With 2 DC motors, are we talking series wound motors wired together in series operating on one controller?


----------



## Siwastaja (Aug 1, 2012)

A differential doesn't have much inefficiencies. It works as a reduction gearing at the same time. If you use separate motors, you also need two separate reduction boxes.

Ideal reduction ratio is more than most diffs have, though, which is why most people leave the original transmission in place, too, even if they just locked it in one gear.

Optimum reduction is around 1:4 to 1:10 depending on car and motor. Typical diffs run around 1:2.5 to 1:4. If your car has 1:4, it can be usable as is.

Two motor approach offers better traction in poor road conditions as it gives functionality similar to Limited Slip Differential (only better).


----------



## iplay1515 (Oct 2, 2013)

My entry into building an EV will be an over sized golf card that is street legal with a max speed of about 40-45 mph for short trips in town.

I've seen some simple drive systems that use a belt from the motor to the axle. The belt has a spring tensioner and is the cog type belt.

Is this belt drive system as efficient as using a transmission locked into one gear through a differential?

This is why I'm considering two motors using the above belt drive system.


----------



## dougingraham (Jul 26, 2011)

iplay1515 said:


> My entry into building an EV will be an over sized golf card that is street legal with a max speed of about 40-45 mph for short trips in town.
> 
> I've seen some simple drive systems that use a belt from the motor to the axle. The belt has a spring tensioner and is the cog type belt.
> 
> ...


I would keep it simple and use a differential. You may not be able to get enough reduction with a single stage belt. Your motor pulley should probably be no less than about 4 inches in diameter. So to get a 4:1 reduction would require a 16" diameter pulley on the wheel. And you probably want a 5:1 or even 6:1 reduction for a NEV. That might make the wheel pulley larger than the wheel.

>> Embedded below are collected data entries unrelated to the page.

/-- Settles O36: what each operation's part makes of a cell, read field by field. -/
theorem moveResults : Obligations.MoveResults := by
  unfold Obligations.MoveResults
  intro s w v c hsrc hpend hconf hc he hlen _
  dsimp only
  have part {i : Instr} {op : CellOp} {rs : List CellReg} {d : CellState} (hin : op.Within rs)
      (hop : ∀ m, OnlyWave s m → (op m c).onCell (s.ctx.cell c) = d) : (s.afterW1 i op).ctx.cell c = d :=
    afterW1_cell_eq hin hsrc hconf hc he hop
  refine ⟨fun hctl hxh hd => ⟨_, runW1_eq (.xset w) (cellXset w) s, ?_⟩, fun hctl hd ha => ⟨_, runW1_eq (.xshf w) (cellXshf w) s, ?_⟩,
    fun hctl hd ha => ⟨_, runW1_eq (.xshf w) (cellXshf w) s, ?_⟩, fun hctl hxh ha => ⟨_, runW1_eq (.xget w) (cellXget w) s, ?_⟩,
    fun hctl hto hd => ⟨_, runW1_eq (.mvm w) (cellMvm w) s, ?_⟩, fun hctl hto ha => ⟨_, runW1_eq (.mvm w) (cellMvm w) s, ?_⟩,
    fun hctl hd ha hclean => ⟨_, runW1_eq (.fset w) (cellFset w) s, ?_⟩, fun hn hfoot hsorted => ⟨_, runW1_eq (.cst v) (cellCst v) s, ?_⟩⟩
  · refine ⟨?_, fun hcol => afterW1_eastLane (cellXset_into w).within hsrc hconf hc he hlen hcol fun m _ => cellXset_write hctl hxh hd⟩
    rw [part (cellXset_into w).within fun m hm => cellXset_onCell hm hsrc hpend hctl hxh hd _, CellState.xh_write_chunkWrite]
    rfl
  · have hfrom (m : State) (hm : OnlyWave s m) := (cellXshf_onCell (m := m) (c := c) (by omega) (by omega) hd ha (s.ctx.cell c)).trans
      (by rw [hctl, if_neg (by decide), chunk_east hm hsrc])
    rw [part (cellXshf_into w).within hfrom, CellState.xh_write_chunkWrite]
  · obtain ⟨m, hm, hbefore, hcell⟩ := afterW1_cell (i := .xshf w) (cellXshf_into w).within hsrc hconf hc he
    rw [hcell, cellXshf_onCell (by omega) (by omega) hd ha, CellState.xh_write_chunkWrite, hctl, if_pos (by decide), chunk_west hm]
    split
    · rfl
    · rw [hbefore (c - 1) (by omega)]
  · rw [part (cellXget_into w).within fun m hm => cellXget_onCell hm hsrc hctl hxh ha _]
    exact ⟨CellState.bits_write_vChunkWrite _ _ _ (by omega) _ _, CellState.poi_write_vChunkWrite _ _ _ (by omega) _ _,
      fun k hk hne => CellState.bits_write_vChunkWrite_ne _ _ _ hk _ _ hne⟩
  · rw [part (cellMvm_into w).within fun m hm => cellMvm_toTile_onCell hm hsrc hpend hctl hto hd _]
    exact fun k hk => CellState.m_write_quarter _ rfl rfl rfl rfl hk
  · rw [part (cellMvm_into w).within fun m hm => cellMvm_toVector_onCell hm hsrc hpend hctl hto ha _]
    exact (CellState.v_write_whole _ rfl rfl rfl).trans (ofNat_div_two_pow ..)
  · rw [part (cellFset_into w).within fun m hm => cellFset_onCell hm hsrc hpend hctl hd ha hclean _]
    exact ⟨rfl, rfl⟩
  · rw [part (op := cellCst v) (storeCell_within v _ _ _) fun m hm => cellCst_onCell hm hsrc hpend hn hfoot _]
    intro k hk
    rw [storeGet_storeWrite 8 _ _ _ _ k hsorted hk, ofNat_div_two_pow, ofNat_div_two_pow]

end Sys2Proof.Machine
end

section
/-! # Aggregating the flag

FAGG puts one aggregate under way and leaves the cells; its arrival fills the queue entry, or replaces one mask of the selector
(R98, R155). -/

namespace Sys2Proof.Machine

/-! ### What is aggregated -/

/-- The number whose bits below `n` are those of `b`. -/
def bitSum (b : Nat → Bool) (n : Nat) : Nat := ((List.range n).map (fun i => if b i = true then 2 ^ i else 0)).sum

theorem bitSum_succ (b : Nat → Bool) (n : Nat) : bitSum b (n + 1) = 2 ^ n * (b n).toNat + bitSum b n := by
  rw [bitSum, List.range_succ, List.map_append, List.sum_append, Nat.add_comm, bitSum]
  cases h : b n <;> simp [h]

theorem bitSum_lt (b : Nat → Bool) (n : Nat) : bitSum b n < 2 ^ n := by
  induction n with
  | zero => exact Nat.one_pos
  | succ n ih =>
    have hle : 2 ^ n * (b n).toNat ≤ 2 ^ n * 1 := Nat.mul_le_mul_left _ (b n).toNat_le
    rw [bitSum_succ, Nat.pow_succ]
    omega
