-- ==== Sys2Proof/Machine/Settle.lean ====
section
/-! DEFINITION. What the part does of its own accord at the end of a command (log 18): released stops (R92), aborted jobs finished (R27, R28), done tests (R25) that are still due, the tail feed decision (R24), and then admission (R9 to R12). -/

namespace Sys2Proof.Machine

/-! ### Finishing an aborted job (R28, R109) -/

/-- R109: what the finish of an aborted job leaves of a cut entry. -/
def CutEntry.strike (tag : Nat) (checkId : Option Nat) (e : CutEntry) : Option CutEntry :=
  if e.names tag then
    if e.owners.length = 1 then
      if e.state = .cutting then some { e with owners := [.house], guard := none } else none
    else
      some { e with owners := e.owners.filter (fun o => o != .job tag)
                    guard := if e.guard = checkId then none else e.guard }
  else some e

/-- R28 step 1, R109: the cut list without the aborted job. Every entry is dealt with before the stop at which the executor stands is released (DESIGN CHOICE, log 39). -/
def strikeCuts (tag : Nat) (checkId : Option Nat) (s : State) : State :=
  resolveStop (reviseSegment { s with mpc.cuts := s.mpc.cuts.filterMap (CutEntry.strike tag checkId) })

/-- R28 step 2: the job's check closes UNCHECKED where it is not CLOSED. -/
def closeOwnCheck (o : Option Nat) (s : State) : State :=
  match o with
  | some id => closeUnchecked id s
  | none => s

/-- Whether the advance in hand is the tail feed of a slot's job. -/
def feedsSlot (s : State) (slot : Nat) : Bool :=
  match s.mpc.exec.advance with
  | some a => a.requester == .tailFeed && a.owner == .print slot
  | none => false

/-- R27: an ABORTING job with no entry in the queue and no feed advance running. -/
def abortReady (s : State) (slot : Nat) : Bool :=
  match jobAt s slot with
  | some j => j.state == .aborting && !hasEntry s j.tag && !feedsSlot s slot
  | none => false

/-- R28: an aborted job is finished. -/
def finishAborted (slot : Nat) (s : State) : State :=
  if abortReady s slot then
    match jobAt s slot with
    | some j => closeJob slot .aborted (closeOwnCheck j.checkId (strikeCuts j.tag j.checkId s))
    | none => s
  else s

/-! ### The tail feed decision (R24) -/

/-- R23: an ENDING job that waits for its tail feed decision. -/
def awaitsFeed (s : State) (o : Option Job) : Bool :=
  match o with
  | some j => j.state == .ending && j.tailFeed && !hasEntry s j.tag
  | none => false

/-- R24: the stops that a tail feed reaches for: the cut stops of the job's entries, and its measurement stop beyond P. -/
def feedStops (s : State) (j : Job) : List Nat :=
  (s.mpc.cuts.filter (CutEntry.names j.tag)).map (cutStop s) ++
    (match j.checkId with
      | some id => if (checkAt s id).live then ((checkAt s id).stop.toList).filter (fun p => decide (pos s < p)) else []
      | none => [])

/-- R24: the slot whose tail feed decision is taken. -/
def feedSlot (s : State) : Option Nat :=
  if s.mpc.exec = .idle ∧ (grantedEntry s).isNone then s.rc.jobs.findIdx? (awaitsFeed s) else none

/-- R24: the tail feed decision of one waiting job. -/
def decideFeed (slot : Nat) (s : State) : State :=
  match jobAt s slot with
  | some j =>
    let target := (feedStops s j).foldl max 0
    if pos s < target then
      takeAdvance (.print slot) .tailFeed (target - pos s) (updJob slot (fun j => { j with state := .feeding }) s)
    else updJob slot (fun j => { j with state := .waiting }) s
  | none => s

/-- R24: the tail feed decision, where one is due. -/
def tailFeed (s : State) : State :=
  match feedSlot s with
  | some slot => decideFeed slot s
  | none => s

/-! ### The reactions -/

/-- R92: the executor stands at a stop that has left the list. -/
def stopFree (s : State) : Bool :=
  match s.mpc.exec with
  | .atStop _ r => !inStopList s r
  | .off _ (some r) => !inStopList s r
  | _ => false

/-- Nothing is left to react to. -/
def quiet (s : State) : Bool :=
  !stopFree s && (List.range Config.jobSlots).all (fun i => !abortReady s i && !isDone s i) && (feedSlot s).isNone

/-- One round of reactions. -/
def pass (s : State) : State :=
  let s1 := (List.range Config.jobSlots).foldl (fun s i => finishAborted i s) (resolveStop s)
  tailFeed ((List.range Config.jobSlots).foldl (fun s i => doneTest i s) s1)

/-- The reactions, round by round until nothing is left. -/
def react : Nat → State → State
  | 0, s => s
  | n + 1, s => if quiet s then s else react n (pass s)

/-! ### Admission (R9 to R12) -/

/-- R9: the media path is idle. -/
def pathIdle (s : State) : Bool :=
  (match s.mpc.exec with
    | .moving _ _ => false
    | .atStop _ _ => false
    | _ => true)
  && !goAsserted s && s.ccu.checks.all (fun c => c.state != .measuring)

/-- Whether a slot holds a FEEDING job. -/
def isFeeding (o : Option Job) : Bool :=
  match o with
  | some j => j.state == .feeding
  | none => false

/-- R9: the head swath that is considered for a grant. -/
def considered (s : State) : Option QEntry :=
  match s.rc.queue with
  | [] => none
  | e :: _ =>
    if e.state = .queued ∧ (grantedEntry s).isNone ∧ pathIdle s = true ∧ s.rc.jobs.any isFeeding = false
        ∧ s.rc.jobs.any (awaitsFeed s) = false then some e
    else none

/-- R10 tests 1 to 8. -/
def pathHold (s : State) (j : Job) (e : QEntry) : Option HoldReason :=
  if held s then some .supplyHold
  else if unsettled s then some .coverOpen
  else if s.rc.head ≠ .ready then some .headNotReady
  else if s.mpc.cutter = .jammed then some .cutterJammed
  else match s.mpc.exec with
    | .stalled _ => some .feedStalled
    | _ => match s.mpc.roll with
      | none => some .noRoll
      | some r =>
        if r.media ≠ j.media then some .wrongMedia
        else if r.length - r.pos < e.advance then some .rollEnd
        else none

/-- R10, R39: a channel's charge for the head swath. -/
def testCharge (s : State) (e : QEntry) (c : Nat) : Nat := chargeNow s c (dropCounts e.drops c)

/-- R10 test 12: the level less the charge is below the floor. -/
def shortOfInk (s : State) (e : QEntry) (c : Nat) : Bool :=
  match (chanAt s c).level with
  | some l => decide (l < (chanAt s c).cfg.floor + testCharge s e c)
  | none => false

/-- R10 tests 9 to 12, each over all channels of the drop list before the next. -/
def inkHold (s : State) (e : QEntry) : Option HoldReason :=
  let chans := dropChannels e.drops
  match chans.find? (fun c => !(chanAt s c).enabled) with
  | some c => some (.channelOff c)
  | none => match chans.find? (fun c => (chanAt s c).level.isNone) with
    | some c => some (.inkUnknown c)
    | none => match chans.find? (fun c => decide ((chanAt s c).cfg.full - (chanAt s c).cfg.floor < testCharge s e c)) with
      | some c => some (.inkNever c)
      | none => match chans.find? (shortOfInk s e) with
        | some c => some (.inkWait c)
        | none => none

/-- R10: the first hold reason that applies. -/
def holdReason (s : State) (j : Job) (e : QEntry) : Option HoldReason :=
  match pathHold s j e with
  | some r => some r
  | none => inkHold s e

/-- R11: the reasons that place refill requests. -/
def HoldReason.asksInk : HoldReason → Bool
  | .inkUnknown _ => true
  | .inkWait _ => true
  | _ => false

/-- R11: the channels that are requested. -/
def wantsInk (s : State) (e : QEntry) (c : Nat) : Bool :=
  (chanAt s c).enabled && ((chanAt s c).level.isNone || shortOfInk s e c)

/-- R11: the refill requests of a hold. -/
def askInk (r : HoldReason) (e : QEntry) (s : State) : State :=
  if r.asksInk then
    ((dropChannels e.drops).filter (wantsInk s e)).foldl (fun t c => placeRequest c false t) s
  else s

/-- R11: a hold reason is recorded, with JOB_HELD where it is new. -/
def recordHold (slot : Nat) (j : Job) (e : QEntry) (r : HoldReason) (s : State) : State :=
  let s1 := updJob slot (fun j => { j with hold := some r }) s
  askInk r e (if j.hold = some r then s1 else raise .jobHeld (some j.tag) s1)

/-- R12: the grant of the head swath. -/
def grant (slot : Nat) (e : QEntry) (s : State) : State :=
  let s1 := updEntry e.queueTag
    (fun x => { x with state := .granted, charges := some (chargesNow s e.drops), revoked := some false }) s
  let s2 := updJob slot (fun j => { j with hold := none }) (reserve e.drops s1)
  send (.grant e.queueTag e.number e.kind) { s2 with rc.fireTimer := some Config.fireTime }

/-- The levels that admission reads. -/
def levels (s : State) : List (Option Nat) := s.isc.chans.map (fun c => c.level)

/-- R9 to R12: admission of the head swath; taken again where a refill that ended at once changed a level. -/
def admission : Nat → State → State
  | 0, s => s
  | n + 1, s =>
    match considered s with
    | none => s
    | some e => match slotOf s e.job with
      | none => s
      | some slot => match jobAt s slot with
        | none => s
        | some j => match holdReason s j e with
          | none => grant slot e s
          | some r =>
            let t := recordHold slot j e r s
            if levels t = levels s then t else admission n t

/-- The end of a command that may move the part: the reactions, admission, and the causes that ended. -/
def settle (s : State) : State := syncCauses (admission 11 (react 64 s))

end Sys2Proof.Machine
end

As for efficiency it is tough to say. The losses are not too bad in a differential, probably around 3% and I would guess a belt is not too much better than this. A single larger motor into a differential is probably about the same as two smaller motors with belt drives. If you have two motors then you have three choices for how to connect them up. You use two controllers and some way to tie them together. You use a single controller and place the motors in series. You use a single controller and place the motors in parallel. Placing the motors in parallel is sort of like a limited slip diff. If a wheel slips then the other one is still driven. In series it is like a conventional diff. If one wheel slips the other one sees very little torque. In series you need twice the voltage but half the current. For an AC system you need a controller per motor.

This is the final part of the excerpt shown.